There's likely more designs coming in this series, as now I look around and find many special tools which are clearly shaped awkwardly for typical peg-board holders, but would probably fit well with a custom-shaped holder made just for that tool.

You can see in the model pictured above that the clip which fits into the peg-board is generic and can hold many types of holders. The holder design simply needs to incorporate the connector "legs" which stick up from the print bed and print quite easily on practically any #3DPrinter.

Definitely go back and look at the original tool holder to learn more if you are curious about this design.

May 23, 2015

The Tiny $349 3D Printer - first impressions

I've been asked by many people for 3D Printer recommendations for a classroom, or school #MakerSpace. That put me on the hunt for an inexpensive, non-technical, easy to use, space-efficient and reliable printer. At the #3DPrinting show in NYC a few weeks ago I found the M3D Micro 3D Printer - priced at $349 (although the company indicates on their site that the price will soon rise), pre-assembled, small (Micro, actually) and light, and billed as a printer which "can be used right out of the box". One more "important" point: it is so darn cute!


The M3D Micro 3D Printer is a great starter printer for people looking for low price, small object printing only, space efficiency and simplicity. It often produces good results with simple object models and hides most of the technical details from the user. The M3D is an absolutely miniature cube - measuring about 7.5" in all dimensions - and it looks almost elegant on your desk. It's also not too noisy (compared to other printers). The company offers decent filament (1.75mm) and color choices, and while it seems you're best off buying theirs, for which their printers are pre-programmed to heat and extrude correctly, I suspect using filament from other providers is feasible. In the $350 price range, I think the M3D is a great starter printer.
The main issue I'd like to see resolved (as with all 3D printers) is bed adhesion. I'll continue to look for a recommended solution here - and i'm confident there is one.

There are some things I'm not as happy about, which I've included in a separate section at the bottom of this post - be sure to read those. Overall, in these still early days of #3DPrinting, the M3D hits a hot spot in the market and is a player in that inexpensive, starter printer space. One caveat - I have NOT compared this printer to others in it's class - and there are some that come close to that price point, but not many so focused on non-technical users so far. I suspect there will be many more in the coming year.

Unpacking - Out Of Box Experience

The size and light weight of the box that arrived was shocking. I was sure the 3 rolls of filament I ordered (at $13 per roll) was all I would find inside - but no - the whole printer, assembled, with power supply and 3 rolls of filament was all in that box weighing only about 4.5 pounds! The bright green color of the printer made it a delight to see (they come in several bright colors).

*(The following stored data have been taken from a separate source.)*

-- ==== Sys2Proof/Laws/Offers.lean ====
section
/-! SUPPORT. What offers and hands leave of a port: everything but its hand, its termination, the count of capabilities sent and EPR mode (04 R141, R152 to R156). -/

namespace Sys2Proof.Machine

/-- A port without what offers and hands change. -/
def Port.still (q : Port) : Port := { q with hand := 0, pend := none, rp := .none, rd := false, ccCut := 0, capsSent := 0, eprMode := false, ppsLimited := false }

/-- A change of a port that leaves the rest of it leaves it everywhere. -/
theorem onPort_still (i p : Fin 32) (f : Port → Port) (d : Dev) (h : ∀ q, (f q).still = q.still) : ((onPort p f d).ports[i.val]).still = (d.ports[i.val]).still := by
  rw [onPort_ports, upd_get]
  split
  · exact h _
  · rfl

theorem Port.still_cableActive (x : Port) : x.still.cableActive = x.cableActive := rfl
theorem Port.still_cableDone (x : Port) : x.still.cableDone = x.cableDone := rfl
theorem Port.still_cableEpr (x : Port) : x.still.cableEpr = x.cableEpr := rfl
theorem Port.still_cableFinding (x : Port) : x.still.cableFinding = x.cableFinding := rfl
theorem Port.still_cableI (x : Port) : x.still.cableI = x.cableI := rfl
theorem Port.still_cablePid (x : Port) : x.still.cablePid = x.cablePid := rfl
theorem Port.still_cableV (x : Port) : x.still.cableV = x.cableV := rfl
theorem Port.still_cableVid (x : Port) : x.still.cableVid = x.cableVid := rfl
theorem Port.still_capMa (x : Port) : x.still.capMa = x.capMa := rfl
theorem Port.still_capWatts (x : Port) : x.still.capWatts = x.capWatts := rfl
theorem Port.still_curr (x : Port) : x.still.curr = x.curr := rfl
theorem Port.still_deadcar (x : Port) : x.still.deadcar = x.deadcar := rfl
theorem Port.still_dfp (x : Port) : x.still.dfp = x.dfp := rfl
theorem Port.still_enabled (x : Port) : x.still.enabled = x.enabled := rfl
theorem Port.still_fence (x : Port) : x.still.fence = x.fence := rfl
theorem Port.still_fencePend (x : Port) : x.still.fencePend = x.fencePend := rfl
theorem Port.still_fenceReg (x : Port) : x.still.fenceReg = x.fenceReg := rfl
theorem Port.still_kind (x : Port) : x.still.kind = x.kind := rfl
theorem Port.still_minAtt (x : Port) : x.still.minAtt = x.minAtt := rfl
theorem Port.still_minimal (x : Port) : x.still.minimal = x.minimal := rfl
theorem Port.still_mismatch (x : Port) : x.still.mismatch = x.mismatch := rfl
theorem Port.still_orient (x : Port) : x.still.orient = x.orient := rfl
theorem Port.still_position (x : Port) : x.still.position = x.position := rfl
theorem Port.still_rdo (x : Port) : x.still.rdo = x.rdo := rfl
theorem Port.still_rev (x : Port) : x.still.rev = x.rev := rfl
theorem Port.still_servicePresent (x : Port) : x.still.servicePresent = x.servicePresent := rfl
theorem Port.still_source (x : Port) : x.still.source = x.source := rfl
theorem Port.still_startFail (x : Port) : x.still.startFail = x.startFail := rfl
theorem Port.still_swap (x : Port) : x.still.swap = x.swap := rfl
theorem Port.still_tc (x : Port) : x.still.tc = x.tc := rfl
theorem Port.still_transition (x : Port) : x.still.transition = x.transition := rfl
theorem Port.still_vbusHigh (x : Port) : x.still.vbusHigh = x.vbusHigh := rfl
theorem Port.still_vconnOc (x : Port) : x.still.vconnOc = x.vconnOc := rfl
theorem Port.still_vconnOn (x : Port) : x.still.vconnOn = x.vconnOn := rfl
theorem Port.still_vconnPin (x : Port) : x.still.vconnPin = x.vconnPin := rfl
theorem Port.still_volt (x : Port) : x.still.volt = x.volt := rfl

@[simp] theorem present_still (i p : Fin 32) (rp : RpLevel) (rd : Bool) (d : Dev) : ((present p rp rd d).ports[i.val]).still = (d.ports[i.val]).still := by
  unfold present
  dsimp only
  split
  · rfl
  · simp [upd_get]; split <;> simp [Port.still]

/-- Leaving EPR mode clears the mark and sets EPR_EXIT if it stood (04 R186). -/
@[simp] theorem leaveEpr_ports (p : Fin 32) (d : Dev) : (leaveEpr p d).ports = upd d.ports p (fun q => { q with eprMode := false }) := by
  unfold leaveEpr onlyIf
  split <;> simp

@[simp] theorem leaveEpr_still (i p : Fin 32) (d : Dev) : ((leaveEpr p d).ports[i.val]).still = (d.ports[i.val]).still := by
  rw [leaveEpr_ports]
  exact onPort_still i p _ d (fun _ => rfl)

@[simp] theorem presentTx_still (i p : Fin 32) (d : Dev) : ((presentTx p d).ports[i.val]).still = (d.ports[i.val]).still := by
  unfold presentTx presentRp
  repeat' split
  all_goals simp

@[simp] theorem sendCapsNow_still (i p : Fin 32) (d : Dev) : ((sendCapsNow p d).ports[i.val]).still = (d.ports[i.val]).still := by
  unfold sendCapsNow
  dsimp only
  split
  · simp
  · simp only [pdSend_frame, portEvent_frame]
    refine Eq.trans (onPort_still i p _ _ ?_) ?_
    · intro q
      rfl
    simp only [onPd_ports, ite_ports, leaveEpr_ports, stopTimer_ports, pdSend_frame]
    split
    · exact onPort_still i p _ d (fun _ => rfl)
    · rfl

@[simp] theorem offerCaps_still (i p : Fin 32) (d : Dev) : ((offerCaps p d).ports[i.val]).still = (d.ports[i.val]).still := by
  unfold offerCaps
  dsimp only
  repeat' split
  all_goals simp

@[simp] theorem firstOffer_still (i p : Fin 32) (d : Dev) : ((firstOffer p d).ports[i.val]).still = (d.ports[i.val]).still := by
  unfold firstOffer
  dsimp only
  repeat' split
  all_goals simp

@[simp] theorem amsEnd_still (i p : Fin 32) (d : Dev) : ((amsEnd p d).ports[i.val]).still = (d.ports[i.val]).still := by
  unfold amsEnd
  dsimp only
  repeat' split
  all_goals simp

@[simp] theorem handFollow_still (i p : Fin 32) (old : Port) (l : List CutOffer) (asked : Bool) (d : Dev) : ((handFollow old l p asked d).ports[i.val]).still = (d.ports[i.val]).still := by
  unfold handFollow
  dsimp only
  repeat' split
  all_goals simp

@[simp] theorem takeTarget_still (i p : Fin 32) (t : Nat) (asked : Bool) (d : Dev) : ((takeTarget p t asked d).ports[i.val]).still = (d.ports[i.val]).still := by
  unfold takeTarget
  dsimp only
  rw [handFollow_still]
  generalize hd : onPd p _ d = d1
  have h1 : d1.ports = d.ports := by rw [← hd]; rfl
  split
  · simp only [stopTimer_ports, onPort_ports, upd_get, h1]
    split <;> rfl
  · generalize (match (d.ports[p]).pend with | some (v, w) => _ | none => _ : Nat) = w
    unfold onlyIf
    split <;> simp [upd_get, h1] <;> split <;> simp [Port.still]

theorem forEach_takeTarget_still (i : Fin 32) (l : List (Fin 32 × Nat)) (d : Dev) :
    ((forEach l (fun x => takeTarget x.1 x.2 false) d).ports[i.val]).still = (d.ports[i.val]).still := by
  unfold forEach
  induction l generalizing d with
  | nil => rfl
  | cons x l ih => rw [List.foldl_cons, ih, takeTarget_still]

@[simp] theorem divide_still (i : Fin 32) (d : Dev) : ((divide d).ports[i.val]).still = (d.ports[i.val]).still := by
  unfold divide
  split
  · rfl
  · exact forEach_takeTarget_still i _ d

/-- A guard without its discharge driver. -/
def Guard.gate (g : Guard) : Guard := { g with discharge := false }

@[simp] theorem present_gate (i p : Fin 32) (rp : RpLevel) (rd : Bool) (d : Dev) : ((present p rp rd d).guards[i.val]).gate = (d.guards[i.val]).gate := by
  unfold present
  dsimp only
  split
  · rfl
  · simp [upd_get]; split <;> rfl

@[simp] theorem presentTx_gate (i p : Fin 32) (d : Dev) : ((presentTx p d).guards[i.val]).gate = (d.guards[i.val]).gate := by
  unfold presentTx presentRp
  repeat' split
  all_goals simp

@[simp] theorem offerCaps_gate (i p : Fin 32) (d : Dev) : ((offerCaps p d).guards[i.val]).gate = (d.guards[i.val]).gate := by
  unfold offerCaps
  dsimp only
  repeat' split
  all_goals simp

@[simp] theorem firstOffer_gate (i p : Fin 32) (d : Dev) : ((firstOffer p d).guards[i.val]).gate = (d.guards[i.val]).gate := by
  unfold firstOffer
  dsimp only
  repeat' split
  all_goals simp

@[simp] theorem amsEnd_gate (i p : Fin 32) (d : Dev) : ((amsEnd p d).guards[i.val]).gate = (d.guards[i.val]).gate := by
  unfold amsEnd
  dsimp only
  repeat' split
  all_goals simp

@[simp] theorem handFollow_gate (i p : Fin 32) (old : Port) (l : List CutOffer) (asked : Bool) (d : Dev) : ((handFollow old l p asked d).guards[i.val]).gate = (d.guards[i.val]).gate := by
  unfold handFollow
  dsimp only
  repeat' split
  all_goals simp

@[simp] theorem takeTarget_gate (i p : Fin 32) (t : Nat) (asked : Bool) (d : Dev) : ((takeTarget p t asked d).guards[i.val]).gate = (d.guards[i.val]).gate := by
  unfold takeTarget
  dsimp only
  rw [handFollow_gate]
  split
  · simp
  · unfold onlyIf
    split <;> simp

theorem forEach_takeTarget_gate (i : Fin 32) (l : List (Fin 32 × Nat)) (d : Dev) :
    ((forEach l (fun x => takeTarget x.1 x.2 false) d).guards[i.val]).gate = (d.guards[i.val]).gate := by
  unfold forEach
  induction l generalizing d with
  | nil => rfl
  | cons x l ih => rw [List.foldl_cons, ih, takeTarget_gate]

@[simp] theorem divide_gate (i : Fin 32) (d : Dev) : ((divide d).guards[i.val]).gate = (d.guards[i.val]).gate := by
  unfold divide
  split
  · rfl
  · exact forEach_takeTarget_gate i _ d

theorem Guard.gate_state (g : Guard) : g.gate.state = g.state := rfl
theorem Guard.gate_latchWhy (g : Guard) : g.gate.latchWhy = g.latchWhy := rfl
theorem Guard.gate_openWhy (g : Guard) : g.gate.openWhy = g.openWhy := rfl
@[simp] theorem present_guard_state (i p : Fin 32) (rp : RpLevel) (rd : Bool) (d : Dev) : ((present p rp rd d).guards[i.val]).state = (d.guards[i.val]).state :=
  ((Guard.gate_state _).symm.trans (congrArg Guard.state (present_gate ..))).trans (Guard.gate_state _)
@[simp] theorem present_guard_latchWhy (i p : Fin 32) (rp : RpLevel) (rd : Bool) (d : Dev) : ((present p rp rd d).guards[i.val]).latchWhy = (d.guards[i.val]).latchWhy :=
  ((Guard.gate_latchWhy _).symm.trans (congrArg Guard.latchWhy (present_gate ..))).trans (Guard.gate_latchWhy _)
@[simp] theorem present_guard_openWhy (i p : Fin 32) (rp : RpLevel) (rd : Bool) (d : Dev) : ((present p rp rd d).guards[i.val]).openWhy = (d.guards[i.val]).openWhy :=
  ((Guard.gate_openWhy _).symm.trans (congrArg Guard.openWhy (present_gate ..))).trans (Guard.gate_openWhy _)
@[simp] theorem presentTx_guard_state (i p : Fin 32) (d : Dev) : ((presentTx p d).guards[i.val]).state = (d.guards[i.val]).state :=
  ((Guard.gate_state _).symm.trans (congrArg Guard.state (presentTx_gate ..))).trans (Guard.gate_state _)
@[simp] theorem presentTx_guard_latchWhy (i p : Fin 32) (d : Dev) : ((presentTx p d).guards[i.val]).latchWhy = (d.guards[i.val]).latchWhy :=
  ((Guard.gate_latchWhy _).symm.trans (congrArg Guard.latchWhy (presentTx_gate ..))).trans (Guard.gate_latchWhy _)
@[simp] theorem presentTx_guard_openWhy (i p : Fin 32) (d : Dev) : ((presentTx p d).guards[i.val]).openWhy = (d.guards[i.val]).openWhy :=
  ((Guard.gate_openWhy _).symm.trans (congrArg Guard.openWhy (presentTx_gate ..))).trans (Guard.gate_openWhy _)
@[simp] theorem offerCaps_guard_state (i p : Fin 32) (d : Dev) : ((offerCaps p d).guards[i.val]).state = (d.guards[i.val]).state :=
  ((Guard.gate_state _).symm.trans (congrArg Guard.state (offerCaps_gate ..))).trans (Guard.gate_state _)
@[simp] theorem offerCaps_guard_latchWhy (i p : Fin 32) (d : Dev) : ((offerCaps p d).guards[i.val]).latchWhy = (d.guards[i.val]).latchWhy :=
  ((Guard.gate_latchWhy _).symm.trans (congrArg Guard.latchWhy (offerCaps_gate ..))).trans (Guard.gate_latchWhy _)
@[simp] theorem offerCaps_guard_openWhy (i p : Fin 32) (d : Dev) : ((offerCaps p d).guards[i.val]).openWhy = (d.guards[i.val]).openWhy :=
  ((Guard.gate_openWhy _).symm.trans (congrArg Guard.openWhy (offerCaps_gate ..))).trans (Guard.gate_openWhy _)
@[simp] theorem firstOffer_guard_state (i p : Fin 32) (d : Dev) : ((firstOffer p d).guards[i.val]).state = (d.guards[i.val]).state :=
  ((Guard.gate_state _).symm.trans (congrArg Guard.state (firstOffer_gate ..))).trans (Guard.gate_state _)
@[simp] theorem firstOffer_guard_latchWhy (i p : Fin 32) (d : Dev) : ((firstOffer p d).guards[i.val]).latchWhy = (d.guards[i.val]).latchWhy :=
  ((Guard.gate_latchWhy _).symm.trans (congrArg Guard.latchWhy (firstOffer_gate ..))).trans (Guard.gate_latchWhy _)
@[simp] theorem firstOffer_guard_openWhy (i p : Fin 32) (d : Dev) : ((firstOffer p d).guards[i.val]).openWhy = (d.guards[i.val]).openWhy :=
  ((Guard.gate_openWhy _).symm.trans (congrArg Guard.openWhy (firstOffer_gate ..))).trans (Guard.gate_openWhy _)
@[simp] theorem amsEnd_guard_state (i p : Fin 32) (d : Dev) : ((amsEnd p d).guards[i.val]).state = (d.guards[i.val]).state :=
  ((Guard.gate_state _).symm.trans (congrArg Guard.state (amsEnd_gate ..))).trans (Guard.gate_state _)
@[simp] theorem amsEnd_guard_latchWhy (i p : Fin 32) (d : Dev) : ((amsEnd p d).guards[i.val]).latchWhy = (d.guards[i.val]).latchWhy :=
  ((Guard.gate_latchWhy _).symm.trans (congrArg Guard.latchWhy (amsEnd_gate ..))).trans (Guard.gate_latchWhy _)
@[simp] theorem amsEnd_guard_openWhy (i p : Fin 32) (d : Dev) : ((amsEnd p d).guards[i.val]).openWhy = (d.guards[i.val]).openWhy :=
  ((Guard.gate_openWhy _).symm.trans (congrArg Guard.openWhy (amsEnd_gate ..))).trans (Guard.gate_openWhy _)
@[simp] theorem divide_guard_state (i : Fin 32) (d : Dev) : ((divide d).guards[i.val]).state = (d.guards[i.val]).state :=
  ((Guard.gate_state _).symm.trans (congrArg Guard.state (divide_gate ..))).trans (Guard.gate_state _)
@[simp] theorem divide_guard_latchWhy (i : Fin 32) (d : Dev) : ((divide d).guards[i.val]).latchWhy = (d.guards[i.val]).latchWhy :=
  ((Guard.gate_latchWhy _).symm.trans (congrArg Guard.latchWhy (divide_gate ..))).trans (Guard.gate_latchWhy _)
@[simp] theorem divide_guard_openWhy (i : Fin 32) (d : Dev) : ((divide d).guards[i.val]).openWhy = (d.guards[i.val]).openWhy :=
  ((Guard.gate_openWhy _).symm.trans (congrArg Guard.openWhy (divide_gate ..))).trans (Guard.gate_openWhy _)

The printer seemed so simple from a mechanical standpoint, that the packaging to secure it was also simple. A bit of blue tape and a couple of plastic holders held things in place and had to be removed before using the printer. Very simple. I found out later that those plastic holders were printed on MY printer as a pre-shipment test run (they should have told me that in the packaging).

Setting Up - Getting ready to print

I clearly got my printer during the early days of M3D's production-delivery business being set up, so you won't experience the piece of paper with super long dropbox URLs to painstakingly transcribe into your browser like I had to endure (that was harder than it sounds). They've moved to short-link URLs (duh).

The main #facepalm horrific moment was discovering that the printer requires proprietary software which, for the moment, is still Windows only. Without a single windows machine in my house, I panicked (overstatement), and after trying to find their Mac Beta software, and hearing that it was not yet stable, I actually went out and bought a super cheap, open-box special, windows machine at Best Buy. While the PC was cheap, this certainly added to my total cost to try this printer. "It better be good" is all I could think.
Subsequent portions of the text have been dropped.